Бесполезное, неуклюжее тело! Никогда не любила я его, а теперь и вовсе ненавидела. Завертелась волчком, закружились вокруг лица знакомые – матери, Вышаты, отца… Пуповина сама легла в зубы, хрустнула, отрываясь. Покатилась моя половинка человеческая в темную пропасть… Лапы, освобожденные от земли, оторвались, толкнули легкое гибкое волчье тело в сияющий луч. Не было больше у меня головы расколотой, брюха рваного, плеча кровоточащего – пылал кругом огонь, взметались языки пламени, лизали стены, с детства знакомые. Склонилось надо мной материнское лицо, окропило горячими слезами, душу выжигая, зашептало прощально:
– Гори, девочка моя. Всегда гори, как испокон веков горели все твои сородичи… Гори да живи…
БЕГУН
Никогда еще я не бегал так быстро. Ни днем, ни ночью тем более. Несся, ям и кочек не замечая, птицей через преграды перелетая, словно неслась за мной, красный язык высунув, бесшумная смерть, дышала в спину жаром из пасти приоткрытой. А может, и гнался кто за мной – не знаю, не оглядывался, летел вперед, не разумом дорогу сыскивая – на чутье надеясь.

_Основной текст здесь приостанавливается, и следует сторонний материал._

-- ==== Sys2Proof/Tests/Slice0.lean ====
section
/-! SUPPORT. The model's own tests: well-formedness refuses what the spec refuses, words written out in the spec decode to what they stand
for, single steps give the spec's own worked results, and for every statement a state and operands that meet its hypotheses. -/

set_option maxRecDepth 100000
set_option Elab.async false

namespace Sys2Proof.Tests

open Sys2Proof Sys2Proof.Machine

/-! Operands with every field at its plain value. -/

def h0 : Hd := ⟨false, .always⟩
def v0 : VOp := ⟨h0, 0, 0, 0, 0, .i32, .dyn, .indep, false, false, .plain, 0, 0⟩
def i0 : IOp := ⟨h0, 0, 0, 0, .i32, .dyn, .indep, .plain, 0, false⟩
def m0 : MOp := ⟨h0, 0, 0, 0, 0, .global, .normal, .grp, .b32, false, false, 0⟩
def j0 : JOp := ⟨h0, 0, 0, 0, 0, .perLane⟩
def q0 : QOp := ⟨h0, 0, 0, 0, 0, 0, false, 0, 0, 0, 0⟩
def b0 : BOp := ⟨h0, .grp, .arv, 0, 0, 0⟩
def s0 : SOp := ⟨h0, 0, 0, 0, 0, 0, 0, 0, 0⟩
def t0 : TOp := ⟨0, 0, 0, 0, .f32, .f32, 0, 0, .m4, 0⟩

/-! Ill-formed instructions, one for each check. -/

-- R121: a guard names p0 to p47.
theorem wf_guard : (Instr.iadd { v0 with hd := ⟨false, .pred 48 false⟩ }).wf = false := by decide
-- R122: operand classes: an unused field is zero, a pair is even, a predicate below 48, a uniform register below 256.
theorem wf_unused : (Instr.iabs { v0 with b := 1 }).wf = false := by decide
theorem wf_pair : (Instr.iadd64 { v0 with ty := .i64, d := 3 }).wf = false := by decide
theorem wf_pred : (Instr.iset { v0 with d := 48 }).wf = false := by decide
theorem wf_uniform : (Instr.iadd { v0 with oc := .uniform, d := 256 }).wf = false := by decide
theorem wf_vector : (Instr.iadd { v0 with d := 1024 }).wf = false := by decide
-- R123, R126, R129: formats, operand class codes, minor codes and EXT that the instruction does not admit.
theorem wf_type : (Instr.iadd { v0 with ty := .f32 }).wf = false := by decide
theorem wf_oc : (Instr.idiv { v0 with oc := .uniform }).wf = false := by decide
theorem wf_minor : (Instr.shf { v0 with minor := 1 }).wf = false := by decide
theorem wf_ext : (Instr.lop3 { v0 with ext := 256 }).wf = false := by decide
-- R179, R208: RND, CV, NT and SAT are zero where the instruction does not take them.
theorem wf_rnd : (Instr.iadd { v0 with rnd := .rn }).wf = false := by decide
theorem wf_cv : (Instr.fdiv { v0 with ty := .f32, cv := .cor }).wf = true ∧ (Instr.fsqrt { v0 with ty := .f32, cv := .cor }).wf = false := by
  decide
theorem wf_nt : (Instr.iadd { v0 with nt := true }).wf = false := by decide
theorem wf_sat : (Instr.imin { v0 with sat := true }).wf = false := by decide
-- R130: the same in format I.
theorem wf_imm_type : (Instr.iaddI { i0 with ty := .i64 }).wf = false := by decide
theorem wf_imm_cv : (Instr.iaddI { i0 with cv := .anti }).wf = false := by decide
-- R191: a field length from 1 to 32.
theorem wf_bfx : (Instr.bfx { v0 with ext := 0 }).wf = false ∧ (Instr.bfx { v0 with ext := 32 * 33 }).wf = false := by decide
-- R193, R194: SEL's predicate; R203: SHFL's segment and predicate; R207: SRD's selectors.
theorem wf_sel : (Instr.sel { v0 with ext := 48 }).wf = false := by decide
theorem wf_shfl : (Instr.shfl { v0 with ext := 7 + 63 * 8 }).wf = false ∧ (Instr.shfl { v0 with ext := 48 * 8 }).wf = false := by decide
theorem wf_srd : (Instr.srd { i0 with imm := 0x15 }).wf = false ∧ (Instr.srd { i0 with imm := 0, oc := .uniform }).wf = false := by decide
-- R129, R195: MOV's queue form names one queue register, and a push one of q8 to q15.
theorem wf_queue : (Instr.movToQueue { v0 with oc := .queue, d := 0x3F0 }).wf = false ∧
    (Instr.movFromQueue { v0 with oc := .queue, a := 5 }).wf = false := by decide
-- R197, R200, R201, R221, R222: conversions; the last is the spec's example of a byte position that does not fit.
theorem wf_cvt : (Instr.cvt { v0 with c := 0 }).wf = false ∧ (Instr.unpk { v0 with ty := .i8, c := 14 }).wf = false ∧
    (Instr.pack { v0 with ty := .i4, c := 11 }).wf = false ∧
    (Instr.cvtF { v0 with d := 7, a := 1, ty := .e4m3, rnd := .rn, ext := 4 }).wf = false := by decide
-- R215: FCMP.refine needs a second predicate; R226: DSET's immediate and DTAG's.
theorem wf_fcmp : (Instr.fcmp { v0 with ty := .f32, minor := 8, d := 47 }).wf = false := by decide
theorem wf_dset : (Instr.dsetI { i0 with ty := .uv24, imm := 0x1000000 }).wf = false ∧ (Instr.dtagI { i0 with imm := 256 }).wf = false := by
  decide
-- R321-R337: base, size, side, scope, atomic combination, second address.
theorem wf_base : (Instr.ld { m0 with a := 1 }).wf = false ∧ (Instr.ld { m0 with space := .scratch, hint := .streaming }).wf = false := by
  decide
theorem wf_size : (Instr.ld { m0 with size := .b64, d := 1 }).wf = false ∧ (Instr.ld { m0 with size := .b96, sub := 1 }).wf = false := by
  decide
theorem wf_store : (Instr.st { m0 with space := .const }).wf = false ∧ (Instr.st { m0 with size := .s8 }).wf = false ∧
    (Instr.st { m0 with split := true }).wf = false := by decide
theorem wf_atomic : (Instr.atom { m0 with sub := 0x80 }).wf = false ∧ (Instr.ald { m0 with size := .b96 }).wf = false ∧
    (Instr.ast { m0 with scope := .dev }).wf = false ∧ (Instr.dcas { m0 with space := .fabric }).wf = false ∧
    (Instr.amov { m0 with b := 1 }).wf = false := by decide
theorem wf_lines : (Instr.pref { m0 with size := .z8, space := .scratch }).wf = false ∧ (Instr.cwb { m0 with size := .z8, sub := 1 }).wf = false ∧
    (Instr.cinv { m0 with size := .z8, sub := 2 }).wf = false ∧ (Instr.fence { m0 with size := .z8, a := 2 }).wf = false := by decide
-- R377: format J; R384: RGN.
theorem wf_jump : (Instr.brx { j0 with d := 1 }).wf = false ∧ (Instr.join { j0 with loff := 1 }).wf = false ∧
    (Instr.mjoin { j0 with hd := ⟨false, .pred 0 false⟩ }).wf = false ∧ (Instr.nop { j0 with prio := 1 }).wf = false ∧
    (Instr.call { j0 with kind := .all }).wf = false ∧ (Instr.rgn { i0 with ty := .f32, imm := 4 }).wf = false ∧
    (Instr.rgn { i0 with ty := .f32, hd := ⟨true, .always⟩ }).wf = false := by decide
-- R388-R400: format Q.
theorem wf_push : (Instr.qpush { q0 with a := 4, cmd := 1 }).wf = false ∧ (Instr.qpush { q0 with qn := 4, cmd := 1 }).wf = false ∧
    (Instr.qpush { q0 with cmd := 1, ocn := 1 }).wf = false ∧ (Instr.qpush { q0 with cmd := 1, ring := 1 }).wf = false := by decide
theorem wf_pop : (Instr.qpop { q0 with d := 2 }).wf = false ∧ (Instr.qtry { q0 with c := 48 }).wf = false ∧
    (Instr.copy { q0 with qn := 4 }).wf = false ∧ (Instr.rawait { q0 with sub := 1 }).wf = false ∧
    (Instr.rarel { q0 with a := 2 }).wf = false ∧ (Instr.rarelInit { q0 with sub := 1, a := 1 }).wf = false := by decide
-- R135, R533, R535: format B.
theorem wf_bar : (Instr.bar { b0 with barn := 4 }).wf = false ∧ (Instr.bar { b0 with thr := 1 }).wf = false ∧
    (Instr.wait { b0 with thr := 65536 }).wf = false ∧ (Instr.wait { b0 with hd := ⟨false, .pred 0 false⟩ }).wf = false := by decide
-- R136 and what the tables, traps and control registers admit.
theorem wf_system : (Instr.tlbinvPage { s0 with a := 1 }).wf = false ∧ (Instr.pmap { s0 with imm := 4 }).wf = false ∧
    (Instr.rbind { s0 with imm := 0xC0 }).wf = false ∧ (Instr.runbind { s0 with imm := 1 }).wf = false ∧
    (Instr.place { s0 with b := 2 }).wf = false ∧ (Instr.trap { s0 with csr := 1 }).wf = false ∧ (Instr.csrr { s0 with csr := 5 }).wf = false ∧
    (Instr.csrw { s0 with csr := 0x23 }).wf = false ∧ (Instr.dbgw { s0 with imm := 11 }).wf = false ∧ (Instr.rtrNext s0).wf = false := by
  decide
-- R137, R251-R260: format T.
theorem wf_tile : (Instr.tmma { t0 with slot := 1 }).wf = false ∧ (Instr.tmma { t0 with timm := 1, c := 1 }).wf = false ∧
    (Instr.tmmas t0).wf = false ∧ (Instr.tmman { t0 with timm := 64 }).wf = false ∧ (Instr.tsave { t0 with d := 1 }).wf = false ∧
    (Instr.tset { t0 with fb := .bf16, timm := 1 }).wf = false ∧ (Instr.tget { t0 with timm := 5 }).wf = false ∧
    (Instr.tbar { t0 with timm := 48 }).wf = false ∧ (Instr.tmon { t0 with timm := 64 }).wf = false ∧ (Instr.tend { t0 with timm := 1 }).wf = false ∧
    (Instr.tzero { t0 with fa := .f16 }).wf = false ∧ (Instr.tloop { t0 with a := 1 }).wf = false := by decide

/-! Words the spec writes out, and for families where it writes none, words made from its tables. -/

-- R207: LOP3 v9, v1, v2, v3, 0xE8
theorem word_lop3 : decode 0x7E0D8120080401F0000000E8 = .ok (.lop3 { v0 with d := 9, a := 1, b := 2, c := 3, ext := 0xE8 }) := by decide
-- R150: the line of FMA.rn v10, v1, v2, v3
theorem word_fma : decode 0x7E2301400804018100000000 = .ok (.fma { v0 with d := 10, a := 1, b := 2, c := 3, ty := .f32, rnd := .rn }) := by decide
-- R150: IADD v4, v4, 1
theorem word_iaddI : decode 0x7E008080200000000F000000 = .ok (.iaddI { i0 with d := 4, a := 4, imm := 1 }) := by decide
-- R150: p2? BRA loop
theorem word_bra : decode 0x04A000000000000800000000 = .ok (.bra { j0 with hd := ⟨false, .pred 2 false⟩, prio := 16 }) := by decide
-- R150: NOP
theorem word_nop : decode 0x7EA400000000000000000000 = .ok (.nop j0) := by decide
-- R223: CVT.F.e4m3.f32.rn v7, v1, 2
theorem word_cvtF : decode 0x7E2B00E00800002900000002 = .ok (.cvtF { v0 with d := 7, a := 1, ty := .e4m3, rnd := .rn, ext := 2 }) := by decide
-- R224: DP8.F.rn v6, v2, v3, v4
theorem word_dp8F : decode 0x7E2C80C01006020100000000 = .ok (.dp8F { v0 with d := 6, a := 2, b := 3, c := 4, ty := .f32, rnd := .rn }) := by decide
-- 72_programs_reduce: FSCALE.f64 v6:v7, v4:v5, k6
theorem word_fscale : decode 0x7E2C00C0200C000804000000 = .ok (.fscale { v0 with d := 6, a := 4, b := 6, ty := .f64, oc := .bUniform }) := by decide
-- R330: LD.sp v3, [v2 + 0x40]
theorem word_ld : decode 0x7E8000601000000080408000 = .ok (.ld { m0 with d := 3, a := 2, off := 0x40, space := .scratch }) := by decide
-- R336: ATOM.amaxvi.nr [v10:v11], v4:v5
theorem word_amaxvi : decode 0x7E820000500800000000A5C8 = .ok (.atom { m0 with a := 10, b := 4, size := .b64, sub := 0xB9 }) := by decide
-- 72_programs_reduce: p1? ATOM.add.f64.nr [v20:v21 + 0], v14:v15
theorem word_atom : decode 0x02820000A01C00000000A048 = .ok (.atom { m0 with hd := ⟨false, .pred 1 false⟩, a := 20, b := 14, size := .b64, sub := 0x09 }) := by decide
-- R385: MJOIN of LOFF 1, TSLOT 3
theorem word_mjoin : decode 0x7EA200000000058000000000 = .ok (.mjoin { j0 with loff := 1, tslot := 3 }) := by decide
-- R385: p1? BRA small
theorem word_braPrio : decode 0x02A000000000048F00000000 = .ok (.bra { j0 with hd := ⟨false, .pred 1 false⟩, loff := 1, tslot := 1, prio := 30 }) := by decide
-- R401: COPY q0, k64, ring3
theorem word_copy : decode 0x7EB180020000000006000000 = .ok (.copy { q0 with a := 64, ring := 3 }) := by decide
-- R413: QPUSH q4, 0x11, k64, oc1
theorem word_qpush : decode 0x7EB000020000002480220000 = .ok (.qpush { q0 with a := 64, qn := 4, oce := true, ocn := 1, cmd := 0x11 }) := by decide
-- 70_programs_tiles: QPUSH.v q8, 0x00, k16, v1
theorem word_qpushV : decode 0x7EB000008002004000000200 = .ok (.qpush { q0 with a := 16, b := 1, qn := 8, sub := 1 }) := by decide
-- R534: BAR.arv 2
theorem word_bar : decode 0x7EC000000000002100000000 = .ok (.bar { b0 with level := .blk, barn := 2 }) := by decide
-- 72_programs_reduce: BAR.sync.grid 0
theorem word_barGrid : decode 0x7EC000000000007000000000 = .ok (.bar { b0 with level := .grid, act := .sync }) := by decide
-- R535: WAIT oc1, 0
theorem word_wait : decode 0x7EC080000000000010000000 = .ok (.wait { b0 with ocn := 1 }) := by decide
-- R482: TLBINV.page k4:k5
theorem word_tlbinv : decode 0x7ED000002000000000000000 = .ok (.tlbinvPage { s0 with a := 4 }) := by decide
-- 71_programs_decode: PDROP under p7
theorem word_pdrop : decode 0x0ED10280200C000000000000 = .ok (.pdrop { s0 with hd := ⟨false, .pred 7 false⟩, d := 20, a := 4, b := 6 }) := by decide
-- R354: RBIND k20, k4:k5, k6:k7, gang, 2, gl
theorem word_rbind : decode 0x7ED18280200C000000000022 = .ok (.rbind { s0 with d := 20, a := 4, b := 6, imm := 0x22 }) := by decide
-- R494: PLACE k20, k4:k5, k8..k11
theorem word_place : decode 0x7ED282802010000000000000 = .ok (.place { s0 with d := 20, a := 4, b := 8 }) := by decide
-- R290: CSRR v5, fpsr
theorem word_csrr : decode 0x7EE100A00000000008000000 = .ok (.csrr { s0 with d := 5, csr := 1 }) := by decide
-- 15_traps: TRAP.post k255, 0x0001
theorem word_trapPost : decode 0x7EE01FE00000000000010001 = .ok (.trapPost { s0 with d := 255, sub := 1, imm := 1 }) := by decide
-- R260: TMMA of E4M3
theorem word_tmma : decode 0x7EF001000002042A80000000 = .ok (.tmma { t0 with d := 8, b := 1, c := 8, fa := .e4m3, fb := .e4m3 }) := by decide
-- R276: TMMAN of E2M1 and E4M3
theorem word_tmman : decode 0x7EF101000002003280000740 = .ok (.tmman { t0 with d := 8, b := 1, fa := .e2m1, fb := .e4m3, timm := 0x1D }) := by decide
-- R227 by R124: DTAG v3, v4, v5
theorem word_dtag : decode 0x7E618060200A007000000000 = .ok (.dtag { v0 with d := 3, a := 4, b := 5 }) := by decide
-- R232 by R124: RNDN v7
theorem word_rndn : decode 0x7E6480E00000000000000000 = .ok (.rndn { v0 with d := 7, ty := .f32 }) := by decide
-- R203 by R130: SHFL.ring v1, v2 by 5 in segments of 64, p3
theorem word_shflI : decode 0x7E708020100000F02F000800 = .ok (.shflI { i0 with d := 1, a := 2, imm := 0x1E05, minor := 2 }) := by decide
-- R257 by R137: TSET of t2
theorem word_tset : decode 0x7EF380400000000000000080 = .ok (.tset { t0 with d := 2, timm := 2 }) := by decide
-- R139: a major opcode that no table lists, and a reserved bit.
theorem word_unallocated : decode 0x7E1700000000000000000000 = .ok (.unallocatedOpcode 0x7E1700000000000000000000) := by decide
theorem word_reserved : decode 0x7EA400000000000000000001 = .error .reserved := by decide
-- R121: PRED 48, and PRED 63 with PNEG.
theorem word_guard : decode 0x60A400000000000000000000 = .error .guard ∧ decode 0x7FA400000000000000000000 = .error .guard := by decide
-- 71_programs_decode: TLOAD.m.f32 t2, 2.
theorem word_tload : decode 0x7EF280400000000020000000 = .ok (.tload { t0 with d := 2, slot := 2 }) := by decide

Не зря надеялся – не подвело оно, как никогда не подводило. Кончился лес, будто косой великанской срезанный, и вылетел я на лядину ухоженную, а за ней, на пригорке, увидел избы, темные да маленькие. А одна совсем рядом, у леса примостилась – кособокая, страшненькая, будто и не жилая вовсе. Я в нее не сунулся даже – что толку с пустодомкой перекликаться, – рванул напрямик, через поле, сзывая на бегу людей, о схватке ночной их оповещая.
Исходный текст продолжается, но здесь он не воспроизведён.